Stored items from a collection:
++++++
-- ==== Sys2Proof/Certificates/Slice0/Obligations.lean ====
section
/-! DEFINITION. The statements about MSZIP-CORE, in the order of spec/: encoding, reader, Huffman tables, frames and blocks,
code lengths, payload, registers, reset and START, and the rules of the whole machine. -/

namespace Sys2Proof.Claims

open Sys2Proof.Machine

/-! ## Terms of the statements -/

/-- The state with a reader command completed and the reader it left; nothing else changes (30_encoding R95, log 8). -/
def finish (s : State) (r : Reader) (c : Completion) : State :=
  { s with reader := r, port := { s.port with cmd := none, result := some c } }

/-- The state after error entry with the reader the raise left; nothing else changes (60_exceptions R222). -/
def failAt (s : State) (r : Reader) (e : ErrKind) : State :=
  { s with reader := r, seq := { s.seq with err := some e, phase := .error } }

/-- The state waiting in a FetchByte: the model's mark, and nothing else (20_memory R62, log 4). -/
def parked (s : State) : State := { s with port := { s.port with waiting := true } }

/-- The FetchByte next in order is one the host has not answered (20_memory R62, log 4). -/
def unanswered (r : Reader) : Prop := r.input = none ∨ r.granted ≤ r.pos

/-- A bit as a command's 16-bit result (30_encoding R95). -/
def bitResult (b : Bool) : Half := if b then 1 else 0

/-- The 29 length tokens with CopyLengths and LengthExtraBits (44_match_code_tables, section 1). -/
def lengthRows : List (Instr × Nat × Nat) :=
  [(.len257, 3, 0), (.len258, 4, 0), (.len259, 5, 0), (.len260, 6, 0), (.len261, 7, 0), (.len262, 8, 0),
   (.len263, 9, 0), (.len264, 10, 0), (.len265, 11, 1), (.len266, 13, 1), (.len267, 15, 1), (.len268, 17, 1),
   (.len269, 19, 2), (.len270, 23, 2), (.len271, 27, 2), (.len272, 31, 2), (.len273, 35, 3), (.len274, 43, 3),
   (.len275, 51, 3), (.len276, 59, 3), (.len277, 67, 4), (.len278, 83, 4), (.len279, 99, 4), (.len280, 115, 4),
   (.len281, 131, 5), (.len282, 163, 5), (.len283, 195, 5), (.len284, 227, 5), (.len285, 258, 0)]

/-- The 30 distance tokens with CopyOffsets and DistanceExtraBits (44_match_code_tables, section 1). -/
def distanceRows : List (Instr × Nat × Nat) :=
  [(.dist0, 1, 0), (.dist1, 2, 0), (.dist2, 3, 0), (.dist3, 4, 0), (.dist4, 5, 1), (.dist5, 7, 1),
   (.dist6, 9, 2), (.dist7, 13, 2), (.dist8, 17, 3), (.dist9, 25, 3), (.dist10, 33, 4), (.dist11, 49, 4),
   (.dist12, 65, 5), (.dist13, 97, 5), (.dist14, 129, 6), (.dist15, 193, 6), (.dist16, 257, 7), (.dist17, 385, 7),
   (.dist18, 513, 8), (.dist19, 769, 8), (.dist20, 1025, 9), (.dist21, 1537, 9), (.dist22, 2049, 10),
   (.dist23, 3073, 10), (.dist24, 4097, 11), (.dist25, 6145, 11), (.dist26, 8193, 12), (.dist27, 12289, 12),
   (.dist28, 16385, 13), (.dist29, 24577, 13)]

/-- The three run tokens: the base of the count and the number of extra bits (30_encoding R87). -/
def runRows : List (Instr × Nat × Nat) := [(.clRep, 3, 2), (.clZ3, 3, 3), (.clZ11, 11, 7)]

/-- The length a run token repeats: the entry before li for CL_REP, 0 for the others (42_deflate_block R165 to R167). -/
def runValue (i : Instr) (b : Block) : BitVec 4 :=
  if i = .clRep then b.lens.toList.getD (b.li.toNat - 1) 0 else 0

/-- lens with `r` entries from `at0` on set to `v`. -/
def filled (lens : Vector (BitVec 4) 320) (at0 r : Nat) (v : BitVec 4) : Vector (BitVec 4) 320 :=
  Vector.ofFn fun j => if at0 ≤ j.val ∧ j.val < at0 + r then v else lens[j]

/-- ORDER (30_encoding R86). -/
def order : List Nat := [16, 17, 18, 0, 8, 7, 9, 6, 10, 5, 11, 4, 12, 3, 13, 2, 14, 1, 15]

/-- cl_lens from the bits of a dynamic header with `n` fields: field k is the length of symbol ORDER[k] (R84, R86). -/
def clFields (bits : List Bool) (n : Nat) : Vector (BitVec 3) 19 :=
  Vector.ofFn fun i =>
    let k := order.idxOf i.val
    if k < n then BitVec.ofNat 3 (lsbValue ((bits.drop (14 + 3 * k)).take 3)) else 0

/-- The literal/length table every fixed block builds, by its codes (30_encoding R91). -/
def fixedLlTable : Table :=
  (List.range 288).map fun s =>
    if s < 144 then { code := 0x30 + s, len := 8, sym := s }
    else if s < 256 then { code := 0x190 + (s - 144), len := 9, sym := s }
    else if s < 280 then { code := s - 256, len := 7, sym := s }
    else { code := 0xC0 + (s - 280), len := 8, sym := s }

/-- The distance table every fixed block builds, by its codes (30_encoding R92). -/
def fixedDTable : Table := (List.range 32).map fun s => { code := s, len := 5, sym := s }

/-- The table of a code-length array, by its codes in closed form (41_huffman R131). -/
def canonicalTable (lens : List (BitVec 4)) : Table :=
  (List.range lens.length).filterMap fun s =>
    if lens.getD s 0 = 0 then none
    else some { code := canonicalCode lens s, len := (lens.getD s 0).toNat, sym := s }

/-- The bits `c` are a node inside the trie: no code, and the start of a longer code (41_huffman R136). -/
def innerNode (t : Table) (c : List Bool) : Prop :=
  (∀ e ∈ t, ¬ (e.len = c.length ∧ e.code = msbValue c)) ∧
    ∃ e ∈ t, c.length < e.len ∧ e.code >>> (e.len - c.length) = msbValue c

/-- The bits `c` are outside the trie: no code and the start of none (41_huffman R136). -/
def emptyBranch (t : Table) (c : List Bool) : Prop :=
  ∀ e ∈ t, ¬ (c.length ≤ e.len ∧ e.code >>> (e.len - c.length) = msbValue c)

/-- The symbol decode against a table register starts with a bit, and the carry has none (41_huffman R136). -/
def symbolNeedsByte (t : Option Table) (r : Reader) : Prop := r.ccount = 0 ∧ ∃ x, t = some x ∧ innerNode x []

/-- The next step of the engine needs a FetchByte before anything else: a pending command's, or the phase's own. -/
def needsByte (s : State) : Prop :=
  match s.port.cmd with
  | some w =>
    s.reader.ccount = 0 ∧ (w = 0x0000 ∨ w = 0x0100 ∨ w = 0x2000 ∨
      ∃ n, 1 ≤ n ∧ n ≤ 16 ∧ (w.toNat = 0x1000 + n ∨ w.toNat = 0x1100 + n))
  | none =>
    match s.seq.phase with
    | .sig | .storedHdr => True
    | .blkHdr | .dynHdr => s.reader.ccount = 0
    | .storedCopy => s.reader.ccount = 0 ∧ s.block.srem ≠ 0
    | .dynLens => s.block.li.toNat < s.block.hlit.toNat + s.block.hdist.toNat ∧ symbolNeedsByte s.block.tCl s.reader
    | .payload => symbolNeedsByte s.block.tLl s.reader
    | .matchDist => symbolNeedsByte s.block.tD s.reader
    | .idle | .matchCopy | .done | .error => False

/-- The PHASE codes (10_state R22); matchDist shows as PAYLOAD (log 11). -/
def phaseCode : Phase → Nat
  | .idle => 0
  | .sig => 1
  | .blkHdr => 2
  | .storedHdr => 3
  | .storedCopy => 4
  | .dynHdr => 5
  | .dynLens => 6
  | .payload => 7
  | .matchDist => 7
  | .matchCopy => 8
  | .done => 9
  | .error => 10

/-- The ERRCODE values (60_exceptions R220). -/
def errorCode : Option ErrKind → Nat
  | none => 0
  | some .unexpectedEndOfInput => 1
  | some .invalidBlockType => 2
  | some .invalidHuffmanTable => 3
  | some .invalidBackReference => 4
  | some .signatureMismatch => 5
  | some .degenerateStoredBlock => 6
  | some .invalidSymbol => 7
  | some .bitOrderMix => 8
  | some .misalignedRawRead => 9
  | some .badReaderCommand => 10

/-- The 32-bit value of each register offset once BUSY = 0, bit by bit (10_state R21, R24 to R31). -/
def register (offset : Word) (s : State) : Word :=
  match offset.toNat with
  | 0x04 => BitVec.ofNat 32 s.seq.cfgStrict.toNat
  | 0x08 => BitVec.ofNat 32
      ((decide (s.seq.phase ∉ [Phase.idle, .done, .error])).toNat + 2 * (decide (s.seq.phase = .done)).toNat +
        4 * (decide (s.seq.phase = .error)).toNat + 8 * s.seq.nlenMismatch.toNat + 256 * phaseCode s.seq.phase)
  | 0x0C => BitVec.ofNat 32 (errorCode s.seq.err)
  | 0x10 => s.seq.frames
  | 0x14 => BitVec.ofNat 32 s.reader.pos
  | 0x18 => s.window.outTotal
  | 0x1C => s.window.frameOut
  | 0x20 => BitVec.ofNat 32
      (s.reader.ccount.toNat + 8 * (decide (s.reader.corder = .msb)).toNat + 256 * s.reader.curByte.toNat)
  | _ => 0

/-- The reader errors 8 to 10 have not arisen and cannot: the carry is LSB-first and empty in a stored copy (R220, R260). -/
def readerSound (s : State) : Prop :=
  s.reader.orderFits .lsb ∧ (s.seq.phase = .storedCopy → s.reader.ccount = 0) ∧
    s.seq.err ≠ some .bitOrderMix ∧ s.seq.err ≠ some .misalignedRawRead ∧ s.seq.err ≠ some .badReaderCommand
++++++
## Your assignment
Pull every line containing "window" out of the entries.

## Output of the exercise
  | 0x18 => s.window.outTotal
  | 0x1C => s.window.frameOut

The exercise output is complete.